---------- Given data

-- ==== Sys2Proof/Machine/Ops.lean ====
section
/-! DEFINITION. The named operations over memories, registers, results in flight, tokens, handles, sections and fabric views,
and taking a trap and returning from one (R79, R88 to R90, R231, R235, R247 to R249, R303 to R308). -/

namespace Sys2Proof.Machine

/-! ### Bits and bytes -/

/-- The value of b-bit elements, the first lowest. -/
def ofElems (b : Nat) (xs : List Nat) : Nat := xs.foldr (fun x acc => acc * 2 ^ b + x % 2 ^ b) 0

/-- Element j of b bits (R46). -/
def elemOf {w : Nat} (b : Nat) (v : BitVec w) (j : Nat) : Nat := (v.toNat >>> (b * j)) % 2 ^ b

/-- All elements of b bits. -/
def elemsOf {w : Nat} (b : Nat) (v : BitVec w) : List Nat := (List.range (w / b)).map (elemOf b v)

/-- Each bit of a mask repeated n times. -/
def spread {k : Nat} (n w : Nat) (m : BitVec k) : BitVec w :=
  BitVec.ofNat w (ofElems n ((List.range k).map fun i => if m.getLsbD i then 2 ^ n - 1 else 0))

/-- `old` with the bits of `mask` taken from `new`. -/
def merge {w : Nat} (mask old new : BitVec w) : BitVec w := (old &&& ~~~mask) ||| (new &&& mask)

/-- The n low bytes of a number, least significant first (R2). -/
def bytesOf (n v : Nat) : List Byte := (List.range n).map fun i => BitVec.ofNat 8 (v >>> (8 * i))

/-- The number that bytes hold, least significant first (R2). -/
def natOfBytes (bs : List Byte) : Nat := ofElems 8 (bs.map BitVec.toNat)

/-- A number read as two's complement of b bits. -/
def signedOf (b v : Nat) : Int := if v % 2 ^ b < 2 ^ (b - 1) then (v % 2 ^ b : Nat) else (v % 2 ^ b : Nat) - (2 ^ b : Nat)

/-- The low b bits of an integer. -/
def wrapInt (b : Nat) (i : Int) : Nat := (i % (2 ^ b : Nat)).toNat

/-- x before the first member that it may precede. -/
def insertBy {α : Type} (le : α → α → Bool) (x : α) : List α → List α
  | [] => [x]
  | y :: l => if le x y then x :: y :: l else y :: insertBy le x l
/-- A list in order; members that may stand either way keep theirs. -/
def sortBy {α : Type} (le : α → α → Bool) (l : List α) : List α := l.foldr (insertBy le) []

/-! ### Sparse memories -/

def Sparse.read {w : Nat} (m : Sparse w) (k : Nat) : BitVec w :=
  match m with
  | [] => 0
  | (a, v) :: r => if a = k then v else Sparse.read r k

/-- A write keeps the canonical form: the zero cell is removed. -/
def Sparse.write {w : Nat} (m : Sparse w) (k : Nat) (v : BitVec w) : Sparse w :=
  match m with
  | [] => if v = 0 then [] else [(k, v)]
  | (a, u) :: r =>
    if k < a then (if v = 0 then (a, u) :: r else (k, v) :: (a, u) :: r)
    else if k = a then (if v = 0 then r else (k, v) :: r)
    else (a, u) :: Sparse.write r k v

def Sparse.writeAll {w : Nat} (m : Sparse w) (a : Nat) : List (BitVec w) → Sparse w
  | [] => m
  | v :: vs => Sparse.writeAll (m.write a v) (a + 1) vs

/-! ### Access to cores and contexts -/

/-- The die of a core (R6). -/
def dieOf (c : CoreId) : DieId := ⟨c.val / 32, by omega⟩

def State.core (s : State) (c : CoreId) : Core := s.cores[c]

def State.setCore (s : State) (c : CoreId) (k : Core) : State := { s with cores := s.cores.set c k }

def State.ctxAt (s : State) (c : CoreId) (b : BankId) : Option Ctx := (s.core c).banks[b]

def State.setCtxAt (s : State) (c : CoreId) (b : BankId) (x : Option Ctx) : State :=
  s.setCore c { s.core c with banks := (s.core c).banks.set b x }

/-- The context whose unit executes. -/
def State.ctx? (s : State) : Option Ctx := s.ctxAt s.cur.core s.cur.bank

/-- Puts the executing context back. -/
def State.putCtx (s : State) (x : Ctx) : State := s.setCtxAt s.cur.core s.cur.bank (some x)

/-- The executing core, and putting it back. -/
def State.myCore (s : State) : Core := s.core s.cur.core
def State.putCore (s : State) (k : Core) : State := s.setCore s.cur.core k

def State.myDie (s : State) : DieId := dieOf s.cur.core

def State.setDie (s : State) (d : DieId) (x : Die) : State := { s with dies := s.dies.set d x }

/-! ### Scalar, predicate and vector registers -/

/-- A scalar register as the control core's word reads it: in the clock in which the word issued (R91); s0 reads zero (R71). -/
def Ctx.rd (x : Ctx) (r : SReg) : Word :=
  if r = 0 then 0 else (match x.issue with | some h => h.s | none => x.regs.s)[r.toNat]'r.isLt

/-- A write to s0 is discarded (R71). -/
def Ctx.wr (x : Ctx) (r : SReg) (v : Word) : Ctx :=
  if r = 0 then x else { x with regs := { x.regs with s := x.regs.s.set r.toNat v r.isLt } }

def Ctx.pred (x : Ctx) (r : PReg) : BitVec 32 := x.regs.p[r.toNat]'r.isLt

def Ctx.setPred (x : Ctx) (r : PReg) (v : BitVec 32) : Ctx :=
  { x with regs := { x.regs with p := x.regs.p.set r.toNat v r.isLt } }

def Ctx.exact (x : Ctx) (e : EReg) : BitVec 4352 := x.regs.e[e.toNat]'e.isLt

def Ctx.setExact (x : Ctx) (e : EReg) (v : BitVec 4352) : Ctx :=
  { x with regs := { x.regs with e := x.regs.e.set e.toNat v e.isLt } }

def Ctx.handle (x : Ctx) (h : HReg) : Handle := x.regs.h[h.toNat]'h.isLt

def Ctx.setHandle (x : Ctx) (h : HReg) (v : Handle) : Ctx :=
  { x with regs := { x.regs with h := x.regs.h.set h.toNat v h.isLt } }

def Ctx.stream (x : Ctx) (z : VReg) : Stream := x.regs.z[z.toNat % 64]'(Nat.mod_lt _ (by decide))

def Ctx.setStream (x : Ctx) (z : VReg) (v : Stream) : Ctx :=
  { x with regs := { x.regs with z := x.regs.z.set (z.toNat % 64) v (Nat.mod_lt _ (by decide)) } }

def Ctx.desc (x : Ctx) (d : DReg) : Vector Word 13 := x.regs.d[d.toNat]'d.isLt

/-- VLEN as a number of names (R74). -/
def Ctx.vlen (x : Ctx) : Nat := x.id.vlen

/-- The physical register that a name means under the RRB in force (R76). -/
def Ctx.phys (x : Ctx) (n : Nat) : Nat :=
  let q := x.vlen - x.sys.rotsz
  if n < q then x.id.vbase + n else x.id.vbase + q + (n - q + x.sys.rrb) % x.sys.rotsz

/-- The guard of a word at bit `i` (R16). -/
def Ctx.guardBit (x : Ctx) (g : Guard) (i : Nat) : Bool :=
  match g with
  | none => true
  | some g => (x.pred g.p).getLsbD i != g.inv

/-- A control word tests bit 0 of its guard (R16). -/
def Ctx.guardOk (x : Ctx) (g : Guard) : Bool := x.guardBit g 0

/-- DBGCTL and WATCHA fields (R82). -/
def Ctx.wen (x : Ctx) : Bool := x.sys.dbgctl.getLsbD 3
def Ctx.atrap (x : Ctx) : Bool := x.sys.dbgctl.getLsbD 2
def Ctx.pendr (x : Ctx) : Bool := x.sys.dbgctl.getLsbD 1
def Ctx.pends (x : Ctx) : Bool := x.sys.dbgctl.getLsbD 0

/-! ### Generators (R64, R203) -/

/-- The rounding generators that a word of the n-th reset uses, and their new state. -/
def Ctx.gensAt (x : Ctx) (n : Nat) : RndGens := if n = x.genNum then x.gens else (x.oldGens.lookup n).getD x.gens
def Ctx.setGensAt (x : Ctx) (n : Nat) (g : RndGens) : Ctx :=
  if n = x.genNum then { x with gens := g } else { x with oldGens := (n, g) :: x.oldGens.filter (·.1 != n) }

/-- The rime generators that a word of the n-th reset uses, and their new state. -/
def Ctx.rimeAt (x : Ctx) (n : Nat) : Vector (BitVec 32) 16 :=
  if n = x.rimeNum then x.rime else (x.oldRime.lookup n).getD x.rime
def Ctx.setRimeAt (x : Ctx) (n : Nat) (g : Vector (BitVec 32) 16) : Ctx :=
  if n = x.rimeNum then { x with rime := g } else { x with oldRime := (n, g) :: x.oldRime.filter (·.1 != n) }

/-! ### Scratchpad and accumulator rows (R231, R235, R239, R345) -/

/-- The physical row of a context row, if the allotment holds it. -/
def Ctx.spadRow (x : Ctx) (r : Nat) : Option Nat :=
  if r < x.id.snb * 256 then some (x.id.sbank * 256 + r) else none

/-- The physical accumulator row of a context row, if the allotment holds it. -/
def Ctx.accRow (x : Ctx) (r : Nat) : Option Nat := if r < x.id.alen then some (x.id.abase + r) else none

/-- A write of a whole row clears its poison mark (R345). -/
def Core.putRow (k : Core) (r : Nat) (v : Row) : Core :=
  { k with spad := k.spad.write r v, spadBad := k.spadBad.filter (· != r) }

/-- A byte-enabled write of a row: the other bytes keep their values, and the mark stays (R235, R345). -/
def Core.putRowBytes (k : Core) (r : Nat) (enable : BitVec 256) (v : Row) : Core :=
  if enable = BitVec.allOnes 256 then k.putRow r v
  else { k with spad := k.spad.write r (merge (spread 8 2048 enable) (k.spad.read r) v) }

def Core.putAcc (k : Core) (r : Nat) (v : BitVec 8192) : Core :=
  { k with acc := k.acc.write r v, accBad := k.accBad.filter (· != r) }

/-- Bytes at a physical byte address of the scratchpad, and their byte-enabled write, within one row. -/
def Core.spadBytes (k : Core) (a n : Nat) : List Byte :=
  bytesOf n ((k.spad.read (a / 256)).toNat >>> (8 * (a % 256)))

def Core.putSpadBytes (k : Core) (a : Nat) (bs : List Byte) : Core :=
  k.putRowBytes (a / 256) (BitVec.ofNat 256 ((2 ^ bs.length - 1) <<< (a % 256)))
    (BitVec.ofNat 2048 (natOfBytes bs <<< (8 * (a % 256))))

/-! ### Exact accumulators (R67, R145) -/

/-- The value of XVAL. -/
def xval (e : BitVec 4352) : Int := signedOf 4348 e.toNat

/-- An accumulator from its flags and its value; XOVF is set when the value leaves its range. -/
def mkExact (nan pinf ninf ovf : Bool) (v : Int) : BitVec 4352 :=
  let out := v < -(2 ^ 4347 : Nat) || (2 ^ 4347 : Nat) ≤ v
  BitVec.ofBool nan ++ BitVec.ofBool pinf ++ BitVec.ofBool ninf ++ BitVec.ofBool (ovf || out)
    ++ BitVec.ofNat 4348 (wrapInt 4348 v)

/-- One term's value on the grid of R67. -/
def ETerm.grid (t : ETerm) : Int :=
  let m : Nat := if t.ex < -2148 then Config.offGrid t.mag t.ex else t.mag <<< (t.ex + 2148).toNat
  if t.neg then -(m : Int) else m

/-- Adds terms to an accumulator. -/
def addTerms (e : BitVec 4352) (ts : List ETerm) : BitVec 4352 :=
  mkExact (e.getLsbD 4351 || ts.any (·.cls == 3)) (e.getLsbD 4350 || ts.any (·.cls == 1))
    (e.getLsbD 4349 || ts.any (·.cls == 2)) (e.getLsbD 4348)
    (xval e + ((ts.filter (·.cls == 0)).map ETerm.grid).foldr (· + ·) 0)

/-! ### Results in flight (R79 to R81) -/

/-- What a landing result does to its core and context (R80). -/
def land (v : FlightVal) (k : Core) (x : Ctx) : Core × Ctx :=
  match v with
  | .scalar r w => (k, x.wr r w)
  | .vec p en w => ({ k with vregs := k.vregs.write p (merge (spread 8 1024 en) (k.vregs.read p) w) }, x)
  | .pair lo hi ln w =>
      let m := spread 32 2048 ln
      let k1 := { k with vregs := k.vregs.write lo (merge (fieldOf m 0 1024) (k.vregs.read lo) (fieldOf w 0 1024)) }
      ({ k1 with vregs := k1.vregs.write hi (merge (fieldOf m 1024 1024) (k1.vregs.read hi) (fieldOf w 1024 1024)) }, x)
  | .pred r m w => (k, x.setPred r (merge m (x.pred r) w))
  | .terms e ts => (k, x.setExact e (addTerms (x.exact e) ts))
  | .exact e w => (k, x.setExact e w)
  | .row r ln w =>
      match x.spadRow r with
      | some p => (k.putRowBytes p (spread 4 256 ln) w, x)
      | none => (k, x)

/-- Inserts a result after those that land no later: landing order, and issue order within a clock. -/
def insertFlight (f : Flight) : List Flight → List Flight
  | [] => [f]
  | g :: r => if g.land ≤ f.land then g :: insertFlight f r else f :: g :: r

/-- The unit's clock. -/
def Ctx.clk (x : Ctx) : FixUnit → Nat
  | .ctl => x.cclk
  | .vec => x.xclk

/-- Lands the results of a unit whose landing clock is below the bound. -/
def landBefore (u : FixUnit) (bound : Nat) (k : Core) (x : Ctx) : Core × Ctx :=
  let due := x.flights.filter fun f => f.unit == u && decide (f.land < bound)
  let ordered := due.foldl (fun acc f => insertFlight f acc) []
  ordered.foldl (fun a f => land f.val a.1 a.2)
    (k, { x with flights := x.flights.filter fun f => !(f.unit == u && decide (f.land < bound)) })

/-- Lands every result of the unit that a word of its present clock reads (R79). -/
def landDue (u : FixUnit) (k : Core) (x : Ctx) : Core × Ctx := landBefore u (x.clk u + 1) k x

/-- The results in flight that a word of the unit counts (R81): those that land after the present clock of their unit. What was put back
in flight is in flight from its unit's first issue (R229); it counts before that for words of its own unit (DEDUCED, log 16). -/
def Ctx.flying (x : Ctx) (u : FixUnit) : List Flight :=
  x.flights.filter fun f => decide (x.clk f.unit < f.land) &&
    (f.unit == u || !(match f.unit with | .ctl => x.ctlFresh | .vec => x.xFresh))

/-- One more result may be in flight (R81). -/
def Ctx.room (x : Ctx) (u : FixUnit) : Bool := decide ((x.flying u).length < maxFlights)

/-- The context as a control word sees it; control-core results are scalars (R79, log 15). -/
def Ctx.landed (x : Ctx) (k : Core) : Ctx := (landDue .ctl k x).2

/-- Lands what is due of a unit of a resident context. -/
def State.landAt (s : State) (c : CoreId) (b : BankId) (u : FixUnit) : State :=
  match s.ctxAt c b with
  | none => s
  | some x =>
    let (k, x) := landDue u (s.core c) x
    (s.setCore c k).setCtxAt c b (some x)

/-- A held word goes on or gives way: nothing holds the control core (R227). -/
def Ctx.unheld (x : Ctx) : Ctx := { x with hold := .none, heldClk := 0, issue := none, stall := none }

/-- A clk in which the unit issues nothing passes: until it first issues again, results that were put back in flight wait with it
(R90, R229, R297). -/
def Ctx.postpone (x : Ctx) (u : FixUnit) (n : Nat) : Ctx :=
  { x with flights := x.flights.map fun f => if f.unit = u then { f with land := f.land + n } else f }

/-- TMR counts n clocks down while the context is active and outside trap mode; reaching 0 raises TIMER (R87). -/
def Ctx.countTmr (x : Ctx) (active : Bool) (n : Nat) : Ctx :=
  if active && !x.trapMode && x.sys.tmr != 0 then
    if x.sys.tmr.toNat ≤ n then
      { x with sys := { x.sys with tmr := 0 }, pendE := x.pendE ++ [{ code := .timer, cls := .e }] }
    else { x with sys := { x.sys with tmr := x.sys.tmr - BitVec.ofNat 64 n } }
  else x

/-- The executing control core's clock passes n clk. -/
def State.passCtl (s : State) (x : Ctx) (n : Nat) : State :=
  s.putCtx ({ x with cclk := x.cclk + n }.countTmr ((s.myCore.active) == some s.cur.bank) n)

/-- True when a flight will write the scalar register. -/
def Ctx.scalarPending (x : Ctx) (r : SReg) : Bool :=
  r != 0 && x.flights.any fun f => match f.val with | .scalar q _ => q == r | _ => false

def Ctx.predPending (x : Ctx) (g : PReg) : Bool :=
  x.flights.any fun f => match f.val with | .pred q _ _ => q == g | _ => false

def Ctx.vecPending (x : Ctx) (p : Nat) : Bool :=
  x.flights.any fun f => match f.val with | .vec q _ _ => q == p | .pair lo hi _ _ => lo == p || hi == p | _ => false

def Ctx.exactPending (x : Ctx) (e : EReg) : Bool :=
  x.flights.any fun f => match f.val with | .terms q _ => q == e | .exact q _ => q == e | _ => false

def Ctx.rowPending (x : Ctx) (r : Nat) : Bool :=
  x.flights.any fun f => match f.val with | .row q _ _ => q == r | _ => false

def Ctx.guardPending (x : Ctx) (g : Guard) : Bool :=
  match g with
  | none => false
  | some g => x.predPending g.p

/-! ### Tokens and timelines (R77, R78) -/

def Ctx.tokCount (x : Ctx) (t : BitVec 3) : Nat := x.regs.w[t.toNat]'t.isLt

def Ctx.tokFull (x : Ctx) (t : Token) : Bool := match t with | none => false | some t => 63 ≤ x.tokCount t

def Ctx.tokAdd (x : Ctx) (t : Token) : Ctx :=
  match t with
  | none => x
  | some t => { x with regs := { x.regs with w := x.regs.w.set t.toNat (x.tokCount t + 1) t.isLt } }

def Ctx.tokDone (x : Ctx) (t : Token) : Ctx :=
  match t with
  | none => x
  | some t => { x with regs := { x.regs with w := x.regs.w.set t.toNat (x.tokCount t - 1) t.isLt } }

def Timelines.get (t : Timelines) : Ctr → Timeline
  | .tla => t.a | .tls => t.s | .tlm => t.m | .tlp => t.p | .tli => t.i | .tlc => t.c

--------------------

*Aim of the task*. Count each line of the listing above in which "BankId" appears, and give that count with nothing added.

*Solution to this task*. 3